Вся одежда на нем обледенела. Куртка хрустела на каждом шагу, на бедрах он чувствовал уколы мороза, жгучие, как раскаленные иглы. И все-таки ему было жарко, все тело пылало точно в огне: я должен, должен должен!
Он бежал равномерно, как машина, и боль в левой ноге уже подчинилась этому темпу, стала тоже равномерной, будто тоже была необходима для дела. Когда Станда выбежал на Заячью горку, откуда дорога круто спускалась в ложбину, он на миг остановился. В эту минуту перестрелка совсем прекратилась. Конец? Или только передышка в жарком бою?
Но тут небо с той стороны, где находилась Гладкая, озарилось внезапной вспышкой голубого пламени.
Это был конец.
Станда упал на колени в снег, как будто у него подломились ноги, ударился лицом о мерзлый наст и по-детски испуганно заплакал. Петр! Алешка! Но тут же, в следующую секунду, привстал, напряженно прислушиваясь: кто это кричит!
«Беги! Беги! — слышался, казалось, над самым ухом, спокойный повелительный голос. — Надо спасти других! Надо спасти остальных!»
Станда стремительно вскочил, левая нога, совершенно уже одеревеневшая, подгибалась, но он не поддался. Он напряг, чтобы бежать дальше, все свои силы, силы двадцатитрехлетнего парня, закаленного работой в каменоломне; он как будто всем телом боролся со страшным врагом, казалось, каждым своим шагом он наносил удары, и на него сыпались сотни ударов в ответ.
Пронизывающая боль в левой ноге, прерывистое дыхание, глаза, залитые потом, намерзающим на бровях и ресницах… Но Станда бежал! Иногда ему казалось, что Алеша бежит рядом с ним, совершенно отчетливо он слышал за спиной его прерывистое дыхание, скрип снега под ногами. И все время слышится: «Беги! Беги!» И иногда казалось, что он видит себя со стороны, видит, как скользит по раскатанному льду, как спотыкается о камни, торчащие из снега. «Беги! Беги!» — кричал он в эти минуты сам себе, огорченный тем, что дорога убывает так медленно.
— Стой! — раздалось перед ним в темноте, когда он уже терял сознание. Остановился. Нет, просто повис в воздухе и молча упал в объятия разведчика Толи. Глаза у Станды закрылись сами, сознание почти угасло. Он был у цели. Словно издалека он слышал отрывистые вопросы Толи, чувствовал, что летит по воздуху… Это бежит Толя с ним на руках, скачет невероятными прыжками через лесные заросли в волшебных семимильных сапогах, о которых Станда знает из детских сказок… Он падает, падает, как в том ущелье… А теперь он уже в землянке, на знакомых нарах капитана Олексинского; снова он смотрит, словно со стороны, как Олексинский разрезает ножом левую штанину.

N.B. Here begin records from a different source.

-- ==== Sys2Proof/Machine/Protect.lean ====
section
/-! DEFINITION. Protection at the group die (spec/07_protection_and_safe_states.md): wire break, open load, limits,
thermal shutdown, running shutdowns and queued requests, the sense path of mode 7, field supply, HOLD, links, fault
clear, configuration mismatch. -/

namespace Sys2Proof.Machine

/-! ### Inputs and outputs -/

/-- The effective hold code (R175). -/
def holdCode (x : Grp) (g : GroupId) : Nat := max (fld (x.portion.reg (grpAddr g.val 0x26)) 2 0) x.fbs.toNat

/-- WBEN of a channel, where it has a meaning (R157). -/
def wbEnabled (s : State) (n : ChanId) : Bool :=
  let m := modeG s n
  (chG s n 0x19).getLsbD 15 && ((m = 1 && (chG s n 5).getLsbD 15) || m = 7 || m = 8 || m = 9)

/-- WIRE_BREAK (R157). -/
def execWireBreak (ch : ChanId) (s : State) : Host.Outcome State Fault Refusal :=
  .next (
    if wbEnabled s ch && alive s (chGroup ch) then modFlt s ch fun f => { f with wbOpen := true, opn := true } else s)

/-- WIRE_BREAK_CLEAR (R157). -/
def execWireBreakClear (ch : ChanId) (s : State) : Host.Outcome State Fault Refusal :=
  .next (
    if (s.ch[ch]).flt.wbOpen && alive s (chGroup ch) then
      modFlt s ch fun f => { f with wbOpen := false, opn := false }
    else s)

/-- OPEN_LOAD (R158): OLON, ON, and less than 2 mA for 10 ms. -/
def execOpenLoad (ch : ChanId) (s : State) : Host.Outcome State Fault Refusal :=
  .next (
    let o := (s.ch[ch]).out
    if decide (modeG s ch = 3) && (chG s ch 0x19).getLsbD 14 && alive s (chGroup ch) && o.applied.msb &&
        decide (o.iload < 2) then modFlt s ch fun f => { f with opn := true } else s)

/-- Protection acts on a channel: a conflict with its request or lease (R253 kind 1). Its own request is withdrawn; a
member of a set request stays in it. -/
def protectCh (n : ChanId) (s : State) : State :=
  let keep := memberPending s n
  modOut (onCore (protectConflict n) s) n fun o => { o with leave := o.leave && keep, granted := false }

/-- The current limit of an output in mA (R70, R71, R74, R99): 2.0 A in a mode-3 inrush window, else 250 + 50 · ILIM there. -/
def limitMa (s : State) (n : ChanId) : Option Nat :=
  match modeG s n with
  | 3 => some (if (s.ch[n]).out.inrush then 2000 else 250 + 50 * fld (chG s n 0x0D) 4 0)
  | 4 => some 300
  | 5 => some 300
  | 10 => some 25
  | _ => none

/-- CURRENT_LIMIT (R159): the load asks for a current that reaches the output's limit; it keeps delivering the limited current. -/
def execCurrentLimit (x : LoadIn) (s : State) : Host.Outcome State Fault Refusal :=
  .next (
    if ((limitMa s x.ch).map fun k => decide (k ≤ x.ma)).getD false && alive s (chGroup x.ch) then
      protectCh x.ch (modFlt s x.ch fun f => { f with limit := true })
    else s)

/-- Switch an output off by thermal shutdown (R159); `k` says that its load must demagnetise. A shutdown that already runs goes
on. -/
def thermOff (n : ChanId) (k : Bool) (s : State) : State :=
  let s1 := switchOff n (protectCh n s)
  modFlt s1 n fun f =>
    { f with therm := true, limit := false
             busy := if busy s n then (s.ch[n]).flt.busy else if k && decide (modeG s n = 3) then 1 else 0 }

/-- THERMAL_SHUTDOWN (R159). -/
def execThermalShutdown (ch : ChanId) (inductive_ : Bool) (s : State) : Host.Outcome State Fault Refusal :=
  .next (
    let m := modeG s ch
    if (m = 3 || m = 4 || m = 5) && alive s (chGroup ch) then thermOff ch inductive_ s else s)

/-- The value a channel would apply if it were not held off: its safe value (R171), in HOLD the value applied last (R174), else
a force or the word its group die received last. -/
def wanted (s : State) (n : ChanId) : W32 :=
  if safeInForce s n then safeValue s n
  else if (s.grp[chGroup n]).hold then (s.ch[n]).out.want
  else if forced s n then ((s.ch[n]).out.force).getD 0 else (s.ch[n]).out.xfer
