-- ==== Sys2Proof/Machine/Gait.lean ====
section
/-! DEFINITION. The Gait slots (R33 to R43, R46, R47): lanes, transfers and the process image (R61 to R68, R85, R86, R124,
R168, R230 to R234), tasks (R184, R226 to R229) and the background window. -/

namespace Sys2Proof.Machine

/-! ### Lanes and input transfers -/

/-- LANE_START (R34, R106): the named lanes of the named groups start at entry 0; S starts with the lane it shadows. -/
def execLaneStart (slot : BitVec 8) (s : State) : Host.Outcome State Fault Refusal :=
  .next (afterBoot (fun s =>
    if slotIs s slot 1 then
      let arg := slotArg s slot
      each (slotGroups s slot) (fun g s =>
        let x := s.grp[g]
        if !alive s g || x.scan || x.ilv then s
        else
          let go := fun (r : Role) (on : Bool) (x : Grp) =>
            if on && decide (0 < laneLen s g r) then
              { x with lanes := x.lanes.set (roleIx r) (startLane x.lanes[roleIx r] (laneLen s g r) (s.frm.tickT + slotTime s.cfg.active slot.toNat)) }
            else x
          let a := arg.testBit 8
          let b := arg.testBit 9
          modGrp s g fun x => go .s ((a && x.shadow = 1) || (b && x.shadow = 2)) (go .b b (go .a a x))) (atSlot slot s)
    else s) s)

/-- The previous word of a channel with HELD. -/
def heldWord (s : State) (n : ChanId) : W32 := s.pi.last[n] ||| 0x20

/-- A word of a channel whose configuration mismatches (R152, R177): SUBST, with VALID 0. -/
def mmWord (s : State) (n : ChanId) (w : W32) : W32 :=
  if (s.ch[n]).flt.cfgmm then (w ||| 0x40) &&& 0xFFFFFFFE else w

/-- Quality of an input word formed by the group die (R152, R231, R232); SUBST of a mismatch comes with `mmWord`. -/
def inQual (s : State) (n : ChanId) (valid ovr rcv cal : Bool) : Byte :=
  let f := (s.ch[n]).flt
  let opn := f.opn || (s.ch[n]).ai.senseOpen
  let short := f.limit || f.therm || f.suspect || f.stuck || f.cross
  bit cal ++ (0#2) ++ bit short ++ bit opn ++ bit rcv ++ bit ovr ++
    bit (valid && !ovr && !opn && !factBad s n)

/-- The channel shares its word with its partner (R90): the odd half of a pair, or the mode-8 half in 3-wire or 4-wire. A scan
converts neither so (R123). -/
def inPair (s : State) (n : ChanId) : Bool :=
  let c := (s.grp[chGroup n]).portion
  !(s.grp[chGroup n]).scan &&
    (isPartner c n || (decide (modeG s n = 8) && decide (wireOf c n = 1 ∨ wireOf c n = 2)))

/-- The entries that the channel's word needs have completed (R86, R90, R124). -/
def wordReady (s : State) (n : ChanId) : Bool :=
  (s.ch[n]).ai.fresh && (!inPair s n || (s.ch[partner n]).ai.fresh)

/-- The word of an analog channel (R85, R86, R89, R90, R103, R124). DESIGN CHOICE (log entry 60): in a switch frame a previous word
of 0x0000_0000 stays so, and while the sense path closes for its 100 µs the word reads 0x7F_FFFF with OPEN as before. -/
def analogWord (s : State) (n : ChanId) : W32 :=
  let a := (s.ch[n]).ai
  if a.settle then (if s.pi.last[n] = 0 then 0 else heldWord s n)
  else if a.senseOpen then (0x7FFFFF#24) ++ inQual s n false true false false
  else if wordReady s n then a.val ++ inQual s n true a.ovr a.rcv a.cal
  else if (s.grp[chGroup n]).scan || (if inPair s n then a.shown else a.has) then heldWord s n
  else 0

/-- The input word as the group die forms it (R61, R63, R68, R85). DESIGN CHOICE (log entry 60): in the frame of a switch STATE
follows the new INV, while the edge records of the window before it keep the old polarity. -/
def formWord (s : State) (n : ChanId) : W32 :=
  let d := (s.ch[n]).di
  let m := modeG s n
  let inv := invG s n
  if m = 1 then
    bit (d.snapState != inv) ++ bit d.snapRaw ++ (0#14) ++ d.snapEdges ++ inQual s n true false false false
  else if m = 2 then
    bit (d.snapState != inv) ++ d.value ++ inQual s n d.valOk d.valOvr false false
  else if m = 3 ∨ m = 4 ∨ m = 5 then
    bit d.snapState ++ bit d.snapRaw ++ (0#6) ++ BitVec.ofInt 16 (s.ch[n]).out.iload ++
      inQual s n true false false false
  else if isAnMode m || isPartner (s.grp[chGroup n]).portion n then analogWord s n
  else 0

/-- The edge records of a channel (R51). -/
def formRecs (s : State) (n : ChanId) : Vector (BitVec 64) 4 :=
  if modeG s n = 1 ∨ modeG s n = 2 then (s.ch[n]).di.snapRecs else .replicate 4 0

/-- IN_XFER (R34, R35): the named groups send their words. -/
def execInXfer (slot : BitVec 8) (s : State) : Host.Outcome State Fault Refusal :=
  .next (afterBoot (fun s =>
    if slotIs s slot 2 then
      each (slotGroups s slot) (fun g s =>
        let tx : Tx := { words := Vector.ofFn fun p => formWord s (grpCh g p),
                         recs := Vector.ofFn fun p => formRecs s (grpCh g p) }
        let s1 := modGrp s g fun x => { x with tx := if alive s g then some tx else none }
        if alive s g then
          each (chansOf g) (fun n s' => modAi s' n fun a =>
            { a with shown := a.shown || wordReady s n, fresh := a.fresh && !(s.grp[g]).scan }) s1
        else s1)
        (atSlot slot s)
    else s) s)

/-- The group is out of service for its words (R168, R176). -/
def wordsOut (x : Grp) : Bool := decide (x.supply ≠ .normal) || x.link

/-- Replace a channel's input word, without forming it anew. -/
def putIn (n : ChanId) (w : W32) (s : State) : State := { s with pi := { s.pi with inw := s.pi.inw.set n w } }

/-- Place a word that the group die formed. -/
def putFormed (n : ChanId) (w : W32) (s : State) : State :=
  putIn n (mmWord s n w) { s with pi := { s.pi with last := s.pi.last.set n w } }

/-- The status words of a group's channels (R234). -/
def putStatus (g : GroupId) (s : State) : State :=
  each (chansOf g) (fun n s => { s with pi := { s.pi with stat := s.pi.stat.set n (statusWord s n) } }) s

/-- An earlier word stays, with its quality changed: HELD, RCV in recovery, SUBST in an excluded group (R25, R39, R168). -/
def keepWord (s : State) (n : ChanId) (rcv subst : Bool) : W32 :=
  let w := mmWord s n (heldWord s n ||| (if rcv then 0x04 else 0))
  if subst then (w ||| 0x40) &&& 0xFFFFFFFE else w

/-- A channel's user values in a set (R140): its entries of CAL tables 3 and 4 and its CAL_ULIN_EN bits. -/
def userOf (c : CfgSet) (n : ChanId) : Sparse 32 × Sparse 32 × Byte :=
  (c.trim.filter fun p => p.1 / 16 = n.val, c.ulin.filter fun p => p.1 / 256 = n.val,
   (c.reg (0x3010 + n.val / 2)).extractLsb' (8 * (n.val % 2)) 8)

/-- The channel-level settings in the group's portion, user values among them, differ from the active set (R24, R140,
R177). -/
def chanDiffers (s : State) (n : ChanId) : Bool :=
  ((List.range 0x1A).any fun o => decide (chG s n o ≠ chA s n o)) ||
    decide (userOf (s.grp[chGroup n]).portion n ≠ userOf s.cfg.active n)

/-- The group-level settings in its portion differ from the active set. -/
def grpDiffers (s : State) (g : GroupId) : Bool :=
  (List.range 0xC0).any fun o => decide (grpG s g o ≠ act s (grpAddr g.val o))

/-- The echo of a group is compared with the active set (R177, R379): each channel, and the group-level settings, count
their own mismatching frames, and the first of them raises CFG_MISMATCH and re-sends the portion. -/
def checkEcho (g : GroupId) (chans : BitVec 64) (grpBit : Bool) (s : State) : State :=
  let coarse := decide (s.upd.linkVer[g] = some 0)
  let differs := fun (n : ChanId) => chans.getLsbD n.val || chanDiffers s n
  let one := fun (n : ChanId) => differs n && !coarse
  let gm := grpBit || grpDiffers s g || (coarse && (chansOf g).any differs)
  let newCh := (chansOf g).find? fun n => one n && decide ((s.ch[n]).flt.mmFrames = 0)
  let newGrp := gm && decide ((s.grp[g]).mmFrames = 0)
  let s1 := each (chansOf g) (fun n s => modFlt s n fun f =>
    { f with mm := one n, mmFrames := if one n then f.mmFrames + 1 else 0 }) s
  let s2 := modGrp s1 g fun x => { x with grpMm := gm, mmFrames := if gm then x.mmFrames + 1 else 0 }
  if newGrp || newCh.isSome then
    let who : Nat := if newGrp then 0xFF else (newCh.map (·.val)).getD 0xFF
    raise 67 (BitVec.ofNat 32 (256 * g.val + who)) (modGrp s2 g fun x => { x with resend := true })
  else s2

/-- Cold junction of a mode-9 channel at an IN_XFER (R93, R95): `die` is the group die's sensor in 0.01 °C. -/
def coldJunction (die : Int) (n : ChanId) (s : State) : State :=
  if modeG s n ≠ 9 then s
  else
    let j := chG s n 0x12
    let c := chanAt (chGroup n) (fld j 5 0)
    let w := s.pi.inw[c]
    if !j.getLsbD 6 then modAi s n fun a => { a with cjt := BitVec.ofInt 16 die, cjfb := false }
    else if w.getLsbD 0 then
      modAi s n fun a =>
        { a with cjt := BitVec.ofInt 16 (Config.rtdTemperature (j.getLsbD 11) (aoVal w)), cjfb := false }
    else
      let s1 := modAi s n fun a => { a with cjt := BitVec.ofInt 16 die, cjfb := true }
      if (s.ch[n]).ai.cjfb then s1 else raiseSum n s1

/-- The transfer of a powered group does not complete, because of a link error (R39). -/
def linkFailed (x : InXferIn) (s : State) (g : GroupId) : Bool := x.linkErr.getLsbD g.val && alive s g
/-- The group's start-up or recovery runs: its kept words carry RCV (R168). -/
def recovering (y : Grp) : Bool := decide (y.supply = .startup ∨ y.supply = .recovery)

/-- The words of one group at the end of its transfer. -/
def endXfer (g : GroupId) (x : InXferIn) (s : State) : State :=
  let y := s.grp[g]
  let excl := s.sys.degMask.getLsbD g.val
  let clear := fun (s : State) => modGrp s g fun x => { x with tx := none }
  let keepAll := fun (rcv : Bool) (s : State) => each (chansOf g) (fun n s => putIn n (keepWord s n rcv excl) s) s
  if linkFailed x s g then
    let s1 : State := { s with far := { s.far with
      linkErr := s.far.linkErr.set g (inc16 s.far.linkErr[g]), link100 := s.far.link100.set g (inc16 s.far.link100[g]) } }
    clear (keepAll (recovering y) s1)
  else if wordsOut y then putStatus g (clear (keepAll (recovering y) s))
  else match y.tx with
    | none => s
    | some tx =>
      let s1 := if excl then keepAll false s
        else each (List.finRange 8) (fun p s => putFormed (grpCh g p) tx.words[p]
          { s with pi := { s.pi with recs := s.pi.recs.set (grpCh g p) tx.recs[p] } }) s
      let s2 := each (chansOf g) (coldJunction (x.dieTemp.getD g.val 0)) s1
      let rep := match s.upd.linkVer[g] with
        | some m => if 2 ≤ m then x.power.getD g.val none else none
        | none => none
      let s3 : State := { s2 with pgv := { s2.pgv with power := s2.pgv.power.set g rep }, frm := { s2.frm with inNo := s2.frm.no } }
      checkEcho g x.chanMismatch (x.groupMismatch.getLsbD g.val) (putStatus g (clear s3))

— Ранен навылет… выкарабкается! — ощупывает кто-то толстыми мужскими пальцами небольшую красную дырочку в середине бедра. «Ранен?» — удивляется про себя Станда и вдруг вспоминает, что когда он бросился в ущелье, то споткнулся левой ногой о какое-то деревцо и тут же полетел головой вниз…
Ага, ранен! На пересохшем языке Станда почувствовал обжигающий вкус коньяка, чья-то рука, пахнущая табаком, приподняла его веки. В голове вдруг вспыхнуло алешино: «Беги!»
Все сразу стало ясно. Станда приподнялся на локтях и закричал капитану изо всех сил:
— Измена! Измена! На Гладкой мы попали в засаду. Спасите…
Станда Марек напрягает все свои силы, хочет вскочить, бежать с остальными, но чувствует, что какая-то тяжесть лежит у него на голове.
Что это такое? Рука матери!
Под потолком его комнатушки горит слабая электрическая лампочка. Мария Марекова склоняется над постелью и испуганно смотрит на Станду:
— Проснись, проснись же, сынок… я здесь, около тебя, видишь, мама…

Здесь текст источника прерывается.